不過裡面也提到了一個問題,就是現在瀏覽器為了安全性,對於不同的站台會有不同的 cache,本來 cdnjs 的設計目的之一被大幅削弱,現在只剩下省頻寬了:

The future value of CDNJS is now in doubt, as web browsers are beginning to use a separate cache for every website you visit. It is currently used on such a wide swath of the web, however, it is unlikely it will be disappearing any time soon.

Microbrowser 的影響力

在「Microbrowsers are Everywhere」這篇文章裡提到在討論 Microbrowser 的影響力。這邊講的 Microbrowser 是指在各種平台上面貼連結時產生的預覽資訊,像是 IM 裡面連結的預覽資訊 (左邊的圖):

這些預覽通常都不會執行 JavaScript,所以不會觸動頁面裡追蹤的服務,而一般的業主就會低估這個管道。但透過這個方式觸及到使用者的量以及影響力,作者覺得有可能比 Googlebot 還大:

3. Microbrowser are probably more important than google bot

算是另外一個領域的 optimization,畢竟不同的平台預覽的效果都不同...

改善內嵌 YouTube 影片的載入速度

YouTube 的 embed 會載入大量的元件,所以就有專案把對使用者沒有意義的元件都拔掉:「Lite YouTube Embed」。
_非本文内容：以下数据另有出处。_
/-- A form on one element with an FP32 or FP64 result. -/
def floatOut (ftz : Bool) (t : Ty) (mode : Rnd) (xs : List Nat) (g : List Val → Val × FFlags) (i : LaneIn) : LaneOut :=
  let (p, fl, sr) := floatElem ftz t mode i.l.sr xs g
  { v := some p, fl := fl, sr := if mode = .sr then some sr else none }

/-- A packed form on two elements, element 0 first (R106, R34). -/
def packOut (t : Ty) (mode : Rnd) (xs : List Nat) (g : List Val → Val × FFlags) (i : LaneIn) : LaneOut :=
  let (p0, f0, s0) := floatElem false t mode i.l.sr (xs.map (fun x => bitsOf x 0 16)) g
  let (p1, f1, s1) := floatElem false t mode s0 (xs.map (fun x => bitsOf x 16 16)) g
  { v := some (p0 + p1 * 65536), fl := f0 ||| f1, sr := if mode = .sr then some s1 else none }

/-- The rounding code in M of FFMA and DFMA, or in M[3:1] of PFMA2 (R105). -/
def rndM (n : Nat) : Rnd := match n with | 1 => .rz | 2 => .ru | 3 => .rd | 4 => .sr | _ => .rne

/-- FADD. -/
def execFadd (f : Ins) (s : State) := laneOp .fadd f s (fun i => floatOut (fpcsFtz i.fpcs) .f32 f.x.rnd [i.a, i.b] (gAdd f.x.rnd) i)
/-- FSUB. -/
def execFsub (f : Ins) (s : State) := laneOp .fsub f s (fun i => floatOut (fpcsFtz i.fpcs) .f32 f.x.rnd [i.a, i.b] (gSub f.x.rnd) i)
/-- FMUL. -/
def execFmul (f : Ins) (s : State) := laneOp .fmul f s (fun i => floatOut (fpcsFtz i.fpcs) .f32 f.x.rnd [i.a, i.b] gMul i)
/-- FFMA. -/
def execFfma (f : Ins) (s : State) := laneOp .ffma f s (fun i =>
  let m := rndM f.x.m; floatOut (fpcsFtz i.fpcs) .f32 m [i.a, i.b, i.c] (gFma m) i)
/-- DADD. -/
def execDadd (f : Ins) (s : State) := laneOp .dadd f s (fun i => floatOut false .f64 f.x.rnd [i.a, i.b] (gAdd f.x.rnd) i)
/-- DMUL. -/
def execDmul (f : Ins) (s : State) := laneOp .dmul f s (fun i => floatOut false .f64 f.x.rnd [i.a, i.b] gMul i)
/-- DFMA. -/
def execDfma (f : Ins) (s : State) := laneOp .dfma f s (fun i =>
  let m := rndM f.x.m; floatOut false .f64 m [i.a, i.b, i.c] (gFma m) i)
/-- PADD2. -/
def execPadd2 (f : Ins) (s : State) := laneOp .padd2 f s (fun i => packOut f.x.ty f.x.rnd [i.a, i.b] (gAdd f.x.rnd) i)
/-- PMUL2. -/
def execPmul2 (f : Ins) (s : State) := laneOp .pmul2 f s (fun i => packOut f.x.ty f.x.rnd [i.a, i.b] gMul i)
/-- PFMA2. -/
def execPfma2 (f : Ins) (s : State) := laneOp .pfma2 f s (fun i =>
  let m := rndM (f.x.m / 2); packOut (pkTy (f.x.m % 2 == 1)) m [i.a, i.b, i.c] (gFma m) i)

/-- a × 2^b; the exponent is held within bounds beyond which no result differs (R106). -/
def gScale (b : Int) (vs : List Val) : Val × FFlags :=
  match vs.getD 0 default with
  | .fin n m e => (.fin n m (e + max (-1000) (min 1000 b)), 0)
  | v => (v, 0)
/-- FSCALE. -/
def execFscale (f : Ins) (s : State) := laneOp .fscale f s (fun i =>
  floatOut (fpcsFtz i.fpcs) .f32 f.x.rnd [i.a] (gScale (sext 32 i.b)) i)

/-- Minimum or maximum of one element, with IV for a signalling NaN (R107). -/
def minmaxElem (hi ftz : Bool) (t : Ty) (x y : Nat) : Nat × FFlags :=
  let x := ftzIn ftz x
  let y := ftzIn ftz y
  (if hi then fmaxPat t x y else fminPat t x y, snanFlag [decodeF t x, decodeF t y])
/-- A minimum or maximum of scalars. -/
def minmaxOut (hi ftz : Bool) (t : Ty) (i : LaneIn) : LaneOut :=
  let (p, fl) := minmaxElem hi ftz t i.a i.b
  { v := some p, fl := fl }
/-- A minimum or maximum of packed elements. -/
def minmaxPack (hi : Bool) (t : Ty) (i : LaneIn) : LaneOut :=
  let (p0, f0) := minmaxElem hi false t (bitsOf i.a 0 16) (bitsOf i.b 0 16)
  let (p1, f1) := minmaxElem hi false t (bitsOf i.a 16 16) (bitsOf i.b 16 16)
  { v := some (p0 + p1 * 65536), fl := f0 ||| f1 }
/-- FMIN. -/
def execFmin (f : Ins) (s : State) := laneOp .fmin f s (fun i => minmaxOut false (fpcsFtz i.fpcs) .f32 i)
/-- FMAX. -/
def execFmax (f : Ins) (s : State) := laneOp .fmax f s (fun i => minmaxOut true (fpcsFtz i.fpcs) .f32 i)
/-- DMIN. -/
def execDmin (f : Ins) (s : State) := laneOp .dmin f s (minmaxOut false false .f64)
/-- DMAX. -/
def execDmax (f : Ins) (s : State) := laneOp .dmax f s (minmaxOut true false .f64)
/-- PMIN2. -/
def execPmin2 (f : Ins) (s : State) := laneOp .pmin2 f s (minmaxPack false f.x.ty)
/-- PMAX2. -/
def execPmax2 (f : Ins) (s : State) := laneOp .pmax2 f s (minmaxPack true f.x.ty)

/-- A float compare with two predicate destinations (R108). -/
def fcmpOut (ftz : Bool) (t : Ty) (f : Ins) (i : LaneIn) : LaneOut :=
  match f.x with
  | .fcmp c b pe pcn pc u _ =>
    let (r, fl) := cmpFloat c u (decodeF t (ftzIn ftz i.a)) (decodeF t (ftzIn ftz i.b))
    let p := lanePred i.l pc pcn
    { preds := [(predDest f.d, bopEval b r p), (pe.toNat, bopEval b (!r) p)], fl := fl }
  | _ => {}
/-- FSETP. -/
def execFsetp (f : Ins) (s : State) := laneOp .fsetp f s (fun i => fcmpOut (fpcsFtz i.fpcs) .f32 f i)
/-- DSETP. -/
def execDsetp (f : Ins) (s : State) := laneOp .dsetp f s (fcmpOut false .f64 f)
/-- PSETP2: one predicate from each element. -/
def execPsetp2 (f : Ins) (s : State) := laneOp .psetp2 f s (fun i =>
  match f.x with
  | .fcmp c b pe pcn pc u bf =>
    let el (k : Nat) := cmpFloat c u (decodeF (pkTy bf) (bitsOf i.a (16 * k) 16)) (decodeF (pkTy bf) (bitsOf i.b (16 * k) 16))
    let p := lanePred i.l pc pcn
    { preds := [(predDest f.d, bopEval b (el 0).1 p), (pe.toNat, bopEval b (el 1).1 p)], fl := (el 0).2 ||| (el 1).2 }
  | _ => {})
/-- FSET. -/
def execFset (f : Ins) (s : State) := laneOp .fset f s (fun i =>
  match f.x with
  | .fset c one u =>
    let ftz := fpcsFtz i.fpcs
    let (r, fl) := cmpFloat c u (decodeF .f32 (ftzIn ftz i.a)) (decodeF .f32 (ftzIn ftz i.b))
    { v := some (if r then (if one then 0x3F800000 else 0xFFFFFFFF) else 0), fl := fl }
  | _ => {})

/-- The class bit of a pattern (R109). -/
def classOf (t : Ty) (x : Nat) : Nat :=
  match decodeF t x with
  | .nan sig => if sig then 256 else 512
  | .inf n => if n then 1 else 128
  | .fin n m e =>
    if m = 0 then (if n then 8 else 16)
    else if e = fEmin t - (fbits t : Int) ∧ m < 2 ^ fbits t then (if n then 4 else 32)
    else (if n then 2 else 64)
/-- FCLASS. -/
def execFclass (f : Ins) (s : State) := laneOp .fclass f s (fun i => { v := some (classOf f.x.ty i.a) })

/-- The integral value of a finite value under a mode, with whether it differs (R110, R113). -/
def integral (neg : Bool) (m : Nat) (e : Int) (mode : Rnd) : Nat × Bool :=
  let q := chooseSig neg m e 0 mode 0
  (q, cmpScaled q 0 m e != .eq)
/-- FRND. -/
def execFrnd (f : Ins) (s : State) := laneOp .frnd f s (fun i =>
  match decodeF .f32 (ftzIn (fpcsFtz i.fpcs) i.a) with
  | .nan sig => { v := some (canonNaN .f32), fl := if sig then fIV else 0 }
  | .inf n => { v := some (infPat .f32 n) }
  | .fin n m e =>
    let (q, nx) := integral n m e f.x.rnd
    { v := some (roundTo .f32 (.fin n q 0) .rne).1, fl := if nx then fNX else 0 })
/-- FGETEXP. -/
def execFgetexp (f : Ins) (s : State) := laneOp .fgetexp f s (fun i =>
  match decodeF .f32 i.a with
  | .nan sig => { v := some (canonNaN .f32), fl := if sig then fIV else 0 }
  | .inf _ => { v := some (infPat .f32 false) }
  | .fin _ m e => if m = 0 then { v := some (infPat .f32 true), fl := fDZ }
      else { v := some (roundTo .f32 (ofIntV (leadExp m e)) .rne).1 })
/-- FGETMAN. -/
def execFgetman (f : Ins) (s : State) := laneOp .fgetman f s (fun i =>
  match decodeF .f32 i.a with
  | .nan sig => { v := some (canonNaN .f32), fl := if sig then fIV else 0 }
  | .inf n => { v := some (infPat .f32 n) }
  | .fin n m e => { v := some (roundTo .f32 (.fin n m (e - (if m = 0 then 0 else leadExp m e))) .rne).1 })

/-- A pattern of a type as the register holds it (R17, R21). -/
def regForm (t : Ty) (x : Nat) : Nat := if t.signed && t.bits < 32 then wrapTo 32 (sext t.bits x) else x

/-- A result of a float destination with SAT: the overflow of a finite value gives the largest finite (R112). -/
def satFloat (sat : Bool) (t : Ty) (v : Val) (x : Nat × FFlags) : Nat × FFlags :=
  if sat && v.isFin && x.2 &&& fOF != 0 then (maxPat t v.neg, x.2) else x

/-- A float value converted to an integer type (R113). -/
def floatToInt (t : Ty) (v : Val) (mode : Rnd) : Nat × FFlags :=
  let hi : Int := if t.signed then (2 ^ (t.bits - 1) : Nat) - 1 else (2 ^ t.bits : Nat) - 1
  let lo : Int := if t.signed then -(2 ^ (t.bits - 1) : Nat) else 0
  match v with
  | .nan _ => (0, fIV)
  | .inf n => (wrapTo t.bits (if n then lo else hi), fIV)
  | .fin n m e =>
    let (q, nx) := integral n m e mode
    let y : Int := if n then -(q : Int) else q
    if hi < y then (wrapTo t.bits hi, fIV)
    else if y < lo then (wrapTo t.bits lo, fIV)
    else (wrapTo t.bits y, if nx then fNX else 0)

/-- CVT on one lane (R111 to R113). -/
def cvtOut (f : Ins) (i : LaneIn) : LaneOut :=
  match f.x with
  | .conv dt sat rnd st =>
    if dt.isInt then
      if st.isInt then { v := some (regForm dt (deliverInt sat dt (intVal st i.a))) }
      else
        let (p, fl) := floatToInt dt (decodeF st i.a) rnd
        { v := some (regForm dt p), fl := fl }
    else
      let v := if st.isInt then ofIntV (intVal st i.a) else decodeF st i.a
      let sr := if rnd = .sr then srStep i.l.sr else i.l.sr
      let (p, fl) := satFloat sat dt v (roundTo dt v rnd (srBits sr))
      { v := some p, fl := fl ||| (if st.isInt then 0 else snanFlag [v]), sr := if rnd = .sr then some sr else none }
  | _ => {}
/-- CVT. -/
def execCvt (f : Ins) (s : State) := laneOp .cvt f s (cvtOut f)
/-- CVTSR: the random bits come from B (R114). -/
def execCvtsr (f : Ins) (s : State) := laneOp .cvtsr f s (fun i =>
  match f.x with
  | .conv dt sat _ st =>
    let v := decodeF st i.a
    let (p, fl) := satFloat sat dt v (roundTo dt v .sr (i.b % 65536))
    { v := some p, fl := fl ||| snanFlag [v] }
  | _ => {})

/-- PACK2. -/
def execPack2 (f : Ins) (s : State) := laneOp .pack2 f s (fun i => { v := some (i.a % 65536 + i.b % 65536 * 65536) })
/-- An element widened to a register (R115). -/
def widen (sx : Bool) (w x : Nat) : Nat := if sx then wrapTo 32 (sext w x) else x % 2 ^ w
/-- UNPK2. -/
def execUnpk2 (f : Ins) (s : State) := laneOp .unpk2 f s (fun i =>
  let sx := f.x.fn % 2 == 1
  { v := some (widen sx 16 (bitsOf i.a 0 16) + widen sx 16 (bitsOf i.a 16 16) * 2 ^ 32) })
/-- PACK4. -/
def execPack4 (f : Ins) (s : State) := laneOp .pack4 f s (fun i =>
  { v := some ((List.range 4).foldl (fun acc k => acc + bitsOf i.a (32 * k) 8 * 2 ^ (8 * k)) 0) })
/-- UNPK4. -/
def execUnpk4 (f : Ins) (s : State) := laneOp .unpk4 f s (fun i =>
  let sx := f.x.fn % 2 == 1
  { v := some ((List.range 4).foldl (fun acc k => acc + widen sx 8 (bitsOf i.a (8 * k) 8) * 2 ^ (32 * k)) 0) })

/-! Codebooks and tables -/

/-- The codebook a block sees under a slot number: zeros where the block does not own the slot (R28, R269). -/
def State.bookOf (s : State) (blk n : Nat) : BitVec 256 :=
  let c := s.core (s.block blk).core
  if c.bookOwner.find n = some blk then c.books.get n 0 else 0
/-- The live table a block sees under a slot number (R123, R269). -/
def State.tableOf (s : State) (blk n : Nat) : BitVec 16640 :=
  let c := s.core (s.block blk).core
  if c.tabOwner.find n = some blk then (c.tabs.get n (0, 0)).1 else 0
/-- Entry `i` of a codebook. -/
def bookEntry (b : BitVec 256) (i : Nat) : Nat := (b.extractLsb' (16 * i) 16).toNat

/-- Does a region meet `n` bytes of the unified store? -/
def Region.under (place n : Nat) : Region → Bool
  | .scratch lo hi => decide (place < hi) && decide (lo < place + n)
  | _ => false

/-- The scratchpad image of a CBLD of the core that has not started: what its source holds once the earlier commands that write it
have completed (R118, R254). While one of them has not laid out what it writes, the new entries are free values (log 6). -/
def Core.imageAt (c : Core) (free id blk place : Nat) : List Byte :=
  let before := (c.cmds.filter (fun e => decide (e.1 < id) && e.2.ref.blk == blk && e.2.writes.any (Region.under place 32))).map Prod.snd
  if before.any (fun m => !m.started || m.engine == .matrix || m.op == .pcpy || !m.spoiled.isEmpty) then
    (List.range 32).map (fun i => Config.freeByte (free + 16 + i))
  else before.foldl (fun bs m => (m.runs.filter (fun r => r.kind == 1)).foldl (fun bs r =>
    bs.zipIdx.map (fun e => if r.addr ≤ place + e.2 ∧ place + e.2 < r.addr + r.bytes.length then r.bytes.getD (place + e.2 - r.addr) 0 else e.1)) bs)
    (c.uni.bytes place 32)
從比較可以看出來 Lite YouTube Embed 下載的元件少很多:

當然在功能上有差異,不過基本的功能應該都沒問題...

雖然還是 JavaScript 實做,但可以看到實際的程式碼大概 40 行而已?(註解的行數大約是程式碼的兩倍):「lite-youtube-embed/src/lite-yt-embed.js」。

不過要注意的是,程式碼中用到 ES6 的 class 語法,所以如果要考慮到 IE11,應該是要打包轉換...

在 x86-64 上跑 Raspberry Pi 的 OS

看到「dockerpi」這個專案,讓你可以在 x86-64 上模擬 Raspberry Pi 環境跑 Raspbian

然後整包是先透過 Docker 產出一個獨立環境,然後裡面跑 QEMU 模擬 ARM 的環境,接下來再跑 Raspbian:

A full ARM environment is created by using Docker to bootstrap a QEMU virtual machine. The Docker QEMU process virtualises a machine with a single core ARM11 CPU and 256MB RAM, just like the Raspberry Pi. The official Raspbian image is mounted and booted along with a modified QEMU compatible kernel.

這馬上讓人想到 Inception 啊 XDDD

Anyway,這個方法對於想玩玩的人可以省不少功夫,是個有趣的專案就是了...

Amazon EC2 可以掛多個 Elastic Inference 了

看到 Jeff Barr 的 tweet:

所以是一台 Amazon EC2 的主機可以掛多個 Elastic Inference (GPU) 了,這主要應該還是對現有的使用者有幫助。還沒有使用的應該會往新的 AWS Inferentia 測試?(參考「AWS 開始推自己的 Machine Learning Chip」)

Webkit 的「反追蹤反追蹤」功能...

第一次看到標題的時候的確是 WTF 的感覺,愈來愈感覺到大戰的開始:「Preventing Tracking Prevention Tracking」。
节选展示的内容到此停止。